# Unknown botia species? ;>



## Chappy (Apr 21, 2010)

So this is what I saw when I looked in the loach/botia tank.......










My 11 year old yellow tailed botia claimed that little cave a long time ago so I knew it was him, but couldn't figure out how his tail had changed color.

So I went around to the other side of the tank to see this.....

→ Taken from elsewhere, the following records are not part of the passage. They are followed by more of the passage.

/-- The last valid word of the log. -/
def State.directoryLast (s : State) (found : Found) (k : Nat) : Option (Nat × Nat) :=
  ((List.range directoryWords).filterMap (s.directoryEntry found k)).getLast?

/-- The next code word of the log that is not written. -/
def State.directoryNext (s : State) (k : Nat) : Option Nat :=
  (List.range directoryWords).find? fun n => (SMap.find s.flash.words (directoryKey k n)).isNone

/-- CTX_GOLDEN_VALID of context `k`. -/
def State.setGolden (s : State) (k mask : Nat) : State :=
  (List.range 16).foldl (fun (x : State) r => x.wrMask CTX_GOLDEN_VALID (4 * r + k) (bitOf mask r == 1)) s

/-- The golden bits of context `k` as a mask of regions. -/
def State.goldenMask (s : State) (k : Nat) : Nat :=
  ((List.range 16).map fun r => if s.goldenValid r k then 2 ^ r else 0).sum

/-- A word appended to the log of context `k`; in the log's last code word it is a mask of 0x0000. -/
def State.directoryAppend (s : State) (k mask : Nat) : State :=
  match s.directoryNext k with
  | none => s
  | some n =>
    let m := if n + 1 = directoryWords then 0 else mask
    let seq := match s.directoryLast {} k with
      | some x => x.2 + 1
      | none => 1
    let key := directoryKey k n
    ((s.putCode key { bits := directoryWord m seq }).wrAt FLC_SECTOR_STATE (key / 4096)
      (max 1 (s.rdAt FLC_SECTOR_STATE (key / 4096)))).setGolden k m

/-- A load wrote the pairs of `mask` of context `k` (12 R328): their golden bits are cleared, by a new directory word. -/
def State.goldenClear (s : State) (k mask : Nat) : State :=
  let old := s.goldenMask k
  let new := ((List.range 16).map fun r => if bitOf old r = 1 ∧ bitOf mask r = 0 then 2 ^ r else 0).sum
  if new = old then s else s.directoryAppend k new

end Sys2Proof.Machine
end

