-- ==== Sys2Proof/Machine/ResetOps.lean ====
section
/-! DEFINITION. What a loss of power and a reset leave (16 R438; 02 R538; 03 R77; 04 R95; 05 R140; 06 R169; 07 R180; 10 R267;
13 R368; 14 R405; 18 R476; 19 R499, R508): the fields and blocks each of them keeps. -/

namespace Sys2Proof.Machine

/-! ### Flash operations cut short (13 R361, R368) -/

/-- The operation of a bank stops where it stands. A program has written a free number of its code words; the next one is
undefined, and its sector PROGRAM_INCOMPLETE. An erase has left its sector's record as it was: ERASE_INCOMPLETE, or
ERASE_SUSPENDED. -/
def State.flashCut (s : State) (b : Nat) : State :=
  match s.flashOp b with
  | none => s
  | some x =>
    let s0 := { s with flash := { s.flash with ops := SMap.erase s.flash.ops b } }
    if x.erase || x.golden || !x.begun || x.data.isEmpty then s0
    else
      let n := s.free 16 % x.data.length
      let p := (s0.unmarkSector b x).took.programWords b x.sector x.word (x.data.take n) none 0
      match p.2.1 with
      | some _ => p.2.2
      | none => (p.2.2.programWord b x.sector (x.word + n) (x.data.getD n 0) true).2

/-- Every bank's operation stops. -/
def State.flashInterrupt (s : State) : State := (List.range 8).foldl (fun (x : State) b => x.flashCut b) s

/-! ### One-time cells cut short (19 R501, R507, R508, R510, R511) -/

/-- How long the pulses last, in ticks: 17 for a key, 2 for a transition, one for a repeat. -/
def Pulse.lasts (p : Pulse) : Nat :=
  match p.keySlot, p.auth with
  | some _, _ => 850000
  | none, some _ => 100000
  | none, none => 50000

/-- Pulses are under way: the life cycle refuses power states (16 R447). -/
def State.pulsing (s : State) : Bool :=
  match s.life.pulse with
  | some p => decide (s.now < p.startedAt + p.lasts)
  | none => false

/-- A group whose pulse was cut short (R507, R508): the authority cell is partial and no state cell touched, or every state cell
that was not programmed is partial. -/
def Pulse.cutGroup (p : Pulse) (now : Nat) : RowGroup :=
  match p.auth with
  | some a =>
    if now < p.startedAt + 50000 then
      { p.before with authPart := if bitOf p.before.auth a = 1 then p.before.authPart else p.before.authPart ||| 2 ^ a }
    else
      { p.before with
        auth := p.before.auth ||| 2 ^ a
        part := 0xFFFF - p.before.cells }
  | none => { p.before with part := 0xFFFF - p.before.cells }

/-- The cells as the pulse under way leaves them: a key slot is DAMAGED. -/
def State.pulseCut (s : State) : State :=
  match s.life.pulse with
  | none => s
  | some p =>
    let s0 := { s with life := { s.life with pulse := none } }
    if s.now < p.startedAt + p.lasts then
      match p.keySlot with
      | some k =>
        let x := SMap.read s0.life.slots {} k
        { s0 with life := { s0.life with slots := SMap.store s0.life.slots {} k { x with written := false, touched := true } } }
      | none => { s0 with life := { s0.life with groups := SMap.store s0.life.groups {} p.group (p.cutGroup s.now) } }
    else s0

/-! ### Fields that are kept -/

/-- The register key is an instance of the field. -/
def Field.owns (f : Field) (key : Nat) : Bool :=
  let lo := f.key 0
  if f.count ≤ 1 then key == lo
  else decide (lo ≤ key) && (key - lo) % (8 * f.stride) == 0 && decide ((key - lo) / (8 * f.stride) < f.count)

/-- One of the fields owns the key. -/
def ownedBy (fs : List Field) (key : Nat) : Bool := fs.any fun f => f.owns key

/-- Fields that stand for cells and not for registers, or that the always-on domain keeps (13 R360; 15 R430; 19 R498). -/
def cellFields : List Field :=
  [FLC_SECTOR_STATE, FLC_SECTOR_ERASE_CNT, FLC_SECTOR_CW_INDEX, CTX_GOLDEN_VALID, THM_TRIP_VALID, THM_TRIP_CAUSE, THM_TRIP_TEMP,
   LCS_PROGRESS_RET_BEGUN, LCS_PROGRESS_RET_MARKS, LCS_PROGRESS_SCR_BEGUN, LCS_PROGRESS_SCR_MARKS]

/-- Live state that a warm reset keeps: of the Caller (03 R77), the dance card engine (04 R95), the store (05 R139), retired
lanes and guards (08 R208; 14 R400), sensors declared faulty or suspect (15 R422, R423, R426), the count of transitions
(19 R519). -/
def liveFields : List Field :=
  [CLR_STATUS_STATE, CLR_STATUS_ACTIVE_SLOT, CLR_STATUS_TOD_VALID, CLR_STATUS_BACKUP_OSC, CLR_STATUS_UPSTREAM_STATE,
   CLR_REFCLK_PRESENT, CLR_OFFSET, CLR_FREQ_ADJ, CLR_PTP_GM_ID, CLR_PTP_GM_INFO_STEPS_REMOVED, CLR_PTP_GM_INFO_CLOCK_CLASS,
   CLR_PTP_GM_INFO_PRIORITY1, CLR_TIME_SEC, CLR_GRID_POS_LINE, CLR_GRID_POS_FIELD, CLR_GRID_POS_FRAME, CLR_GRID_STATUS_CFG_ERR, CLR_GRID_STATUS_ACTIVE, DNC_STATUS_ACTIVE_BANK, DNC_VALID_CNT,
   HLT_GUARD_FAILED, HLT_STATUS_UNGUARDED_CNT, THM_STATUS_FLOW_SUSPECT, THM_STATUS_L2_SUSPECT, THM_SENSOR_FAULTY, LCS_TRANS_CNT]

/-- Fields of access RWS. -/
def rwsFields : List Field := allFields.filter fun f => f.acc == .rws

/-- What OFF keeps of the power registers for its one wake source (16 R448). -/
def offFields : List Field := [PWR_CTRL_WAKE_EN, PWR_CTRL_WAKE_POL, PWR_CTRL_WAKE_LEVEL]

/-- Registers cut down to the fields of a list. -/
def State.keepFields (s : State) (fs : List Field) : SMap Nat := s.regs.filter fun (e : Nat × Nat) => ownedBy fs e.1

/-! ### The states -/

/-- What survives a loss of power: cells of L4, flash, the host's memory, what the environment gives. DESIGN CHOICE (log 117): the
read latches and the write holding words of the 64-bit registers are empty after every reset. -/
def State.bare (s : State) : State :=
  let m : Mgmt := {
    hostMem := s.mgmt.hostMem
    sent := s.mgmt.sent
    perstN := s.mgmt.perstN
    nextId := s.mgmt.nextId }
  let w : Modes := {
    wakeHigh := s.modes.wakeHigh
    promReqLow := s.modes.promReqLow
    vin := s.modes.vin
    boot := none }
  let l : Life := {
    groups := s.life.groups
    slots := s.life.slots
    weakMarks := s.life.weakMarks }
  { regs := s.keepFields cellFields
    reply := s.reply
    mgmt := m
    flash := { s.flash with ops := [] }
    guard := { records := s.guard.records, steered := s.guard.steered, scrubFrom := s.now }
    modes := w
    life := l
    fresh := s.fresh
    pending := s.pending }

/-- The state that a cold reset leaves, and OFF: every register field at its Reset value. -/
def State.coldState (s : State) : State := s.flashInterrupt.pulseCut.bare

/-- The level of PWR_GOOD as it was: no reset moves the land (16 R453). -/
def State.keepPowerGood (old : State) (s : State) : State := s.wr GLB_LANDS_PWR_GOOD (old.rd GLB_LANDS_PWR_GOOD)

/-- Lanes that are retired stay so through a warm reset (08 R208). -/
def State.keepRetired (old : State) (s : State) : State :=
  (List.range 128).foldl (fun (x : State) n => if old.lane n = 4 then x.wrAt LNE_LN_STATUS_STATE n 4 else x) s

/-- The host's claims survive a warm reset (18 R476). -/
def State.keepClaims (old : State) (s : State) : State :=
  (List.range 192).foldl (fun (x : State) p =>
    if old.landHostHeld p then x.claimLand p (old.rdAt RES_LAND_OWNER p) 1 else x) s

/-- EN cleared in a flow table (07 R180). -/
def tableWithoutEn (m : SMap Nat) : SMap Nat :=
  (m.map fun (e : Nat × Nat) => if e.1 % 16 = 0 then (e.1, e.2 % 2 ^ 31) else e).filter fun (e : Nat × Nat) => e.2 != 0

/-- The state that a warm reset leaves. DESIGN CHOICE (log 129): a copy of the dance card in progress, staged words, log records that
wait and GPIO pulses under way are dropped. -/
def State.warmState (s0 : State) : State :=
  let s := s0.flashInterrupt.pulseCut
  let b := s.bare
  let m : Mgmt := { b.mgmt with
    pcieUp := s.mgmt.pcieUp
    pcieWidthRate := s.mgmt.pcieWidthRate
    spad := s.mgmt.spad
    spadBase := s.mgmt.spadBase
    logNext := s.mgmt.logNext }
  let d : Dance := {
    bank0 := s.bankView 0
    bank1 := s.bankView 1
    fired := s.dance.fired }
  let ln : Lanes := {
    jtag := s.lanes.jtag
    bypassBit := s.lanes.bypassBit
    cells := s.lanes.cells
    captured := s.lanes.captured
    viobSince := s.lanes.viobSince }
  let st : Store := {
    mem := s.store.mem
    nextNear := s.store.nextNear
    nextFar := s.store.nextFar
    redirect := s.store.redirect }
  let t : State := { b with
    regs := s.keepFields (cellFields ++ rwsFields ++ liveFields)
    mgmt := m
    caller := s.caller
    dance := d
    store := st
    flows := { table := tableWithoutEn s.flows.table }
    lanes := ln
    hard := { rows := s.hard.rows } }
  State.keepPowerGood s0 (((State.keepClaims s (State.keepRetired s t)).wr STR_STATUS_NEAR_INIT 1).wr STR_STATUS_FAR_INIT 1)

/-- A near store word that DEEP_SLEEP keeps (05 R140). -/
def deepKept (a : Nat) : Bool := decide (0x4070_0000 ≤ a ∧ a ≤ 0x407F_FFFF)

/-- RWS fields that DEEP_SLEEP does not keep: the dance card engine's enable (04 R95), the pair table (07 R180). -/
def deepLost : List Field := DNC_CTRL_EN :: flwFields.filter fun f => decide (0x390000 ≤ f.addr ∧ f.addr < 0x394000)

/-- Live state that DEEP_SLEEP keeps (03 R76, R77): the time's validity, the grids; and lasting faults. -/
def deepLive : List Field :=
  [CLR_STATUS_TOD_VALID, CLR_GRID_STATUS_CFG_ERR, CLR_GRID_STATUS_ACTIVE, HLT_GUARD_FAILED, HLT_STATUS_UNGUARDED_CNT,
   THM_STATUS_FLOW_SUSPECT, THM_STATUS_L2_SUSPECT, THM_SENSOR_FAULTY, LCS_TRANS_CNT]

/-- What DEEP_SLEEP leaves of what a warm reset keeps (16 R442; 02 R538; 03 R77; 04 R95; 05 R140; 07 R180; 10 R267): of the
Caller its RWS fields, its time and its count. -/
def State.deepState (s : State) : State :=
  let w := s.warmState
  let b := w.bare
  let c : Caller := {
    sec := s.caller.sec
    ns := s.caller.ns
    mono := s.caller.mono
    dueFrom := s.caller.dueFrom }
  let t : State := { b with
    regs := w.keepFields (cellFields ++ deepLive ++ (rwsFields.filter fun f => !(deepLost.any fun g => g.key 0 == f.key 0)))
    caller := c
    store := { mem := w.store.mem.filter fun (e : Nat × StoreWord) => deepKept e.1, redirect := w.store.redirect } }
  State.keepClaims s t

/-! ### OFF (16 R437; 15 R430) -/

/-- The device goes to OFF: everything but WAKE and the trip record is off. -/
def State.enterOff (s : State) : State :=
  let old := s.mode
  let s1 := (s.setMode modeOff).lanesSettle
  let keep := s1.keepFields offFields
  let s2 := s1.coldState
  let s3 := { s2 with regs := keep.foldl (fun (m : SMap Nat) (e : Nat × Nat) => SMap.store m 0 e.1 e.2) s2.regs }
  ((s3.wr GLB_MODE_MODE modeOff).wr GLB_MODE_PREV_MODE old).setLands modeOff

/-- Hard shutdown (15 R430): the trip record, then OFF. -/
def State.hardShutdown (s : State) (cause : Nat) : State :=
  (((s.wr THM_TRIP_VALID 1).wr THM_TRIP_CAUSE cause).wr THM_TRIP_TEMP (s.rd THM_TPOL)).enterOff

end Sys2Proof.Machine
end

Still looks like it's one fish, but when I looked closer, I realized that a red tail was in there with him!! I have NO idea how they both got in there, but better yet - I can't imagine how they are going to get OUT!!!!










Crazy fish.


----------



## Pamela (Apr 21, 2010)

That's cute, they're spending quality time together in there


----------



## Adz1 (Apr 21, 2010)

are they maybe breeding??


----------



## Chappy (Apr 21, 2010)

Adz1 said:


> are they maybe breeding??


Never in a kazillion years could I be that lucky  The funny thing is, the red tail that's in there with him I've always suspected as being a gravid female.


----------



## josephl (Apr 21, 2010)

Embersmom said:


> So this is what I saw when I looked in the loach/botia tank.......
> 
> 
> 
> ...


Put a net around it, lift it out and sell it now so you can have more discus


----------



## Chappy (Apr 21, 2010)

josephl said:


> Put a net around it, lift it out and sell it now so you can have more discus


I'm working on it, I'm working on it  I may just need that tank VERY soon


----------



## thefishwife (Apr 21, 2010)

If they got in there, they will somehow get out! I like the clay pot.


----------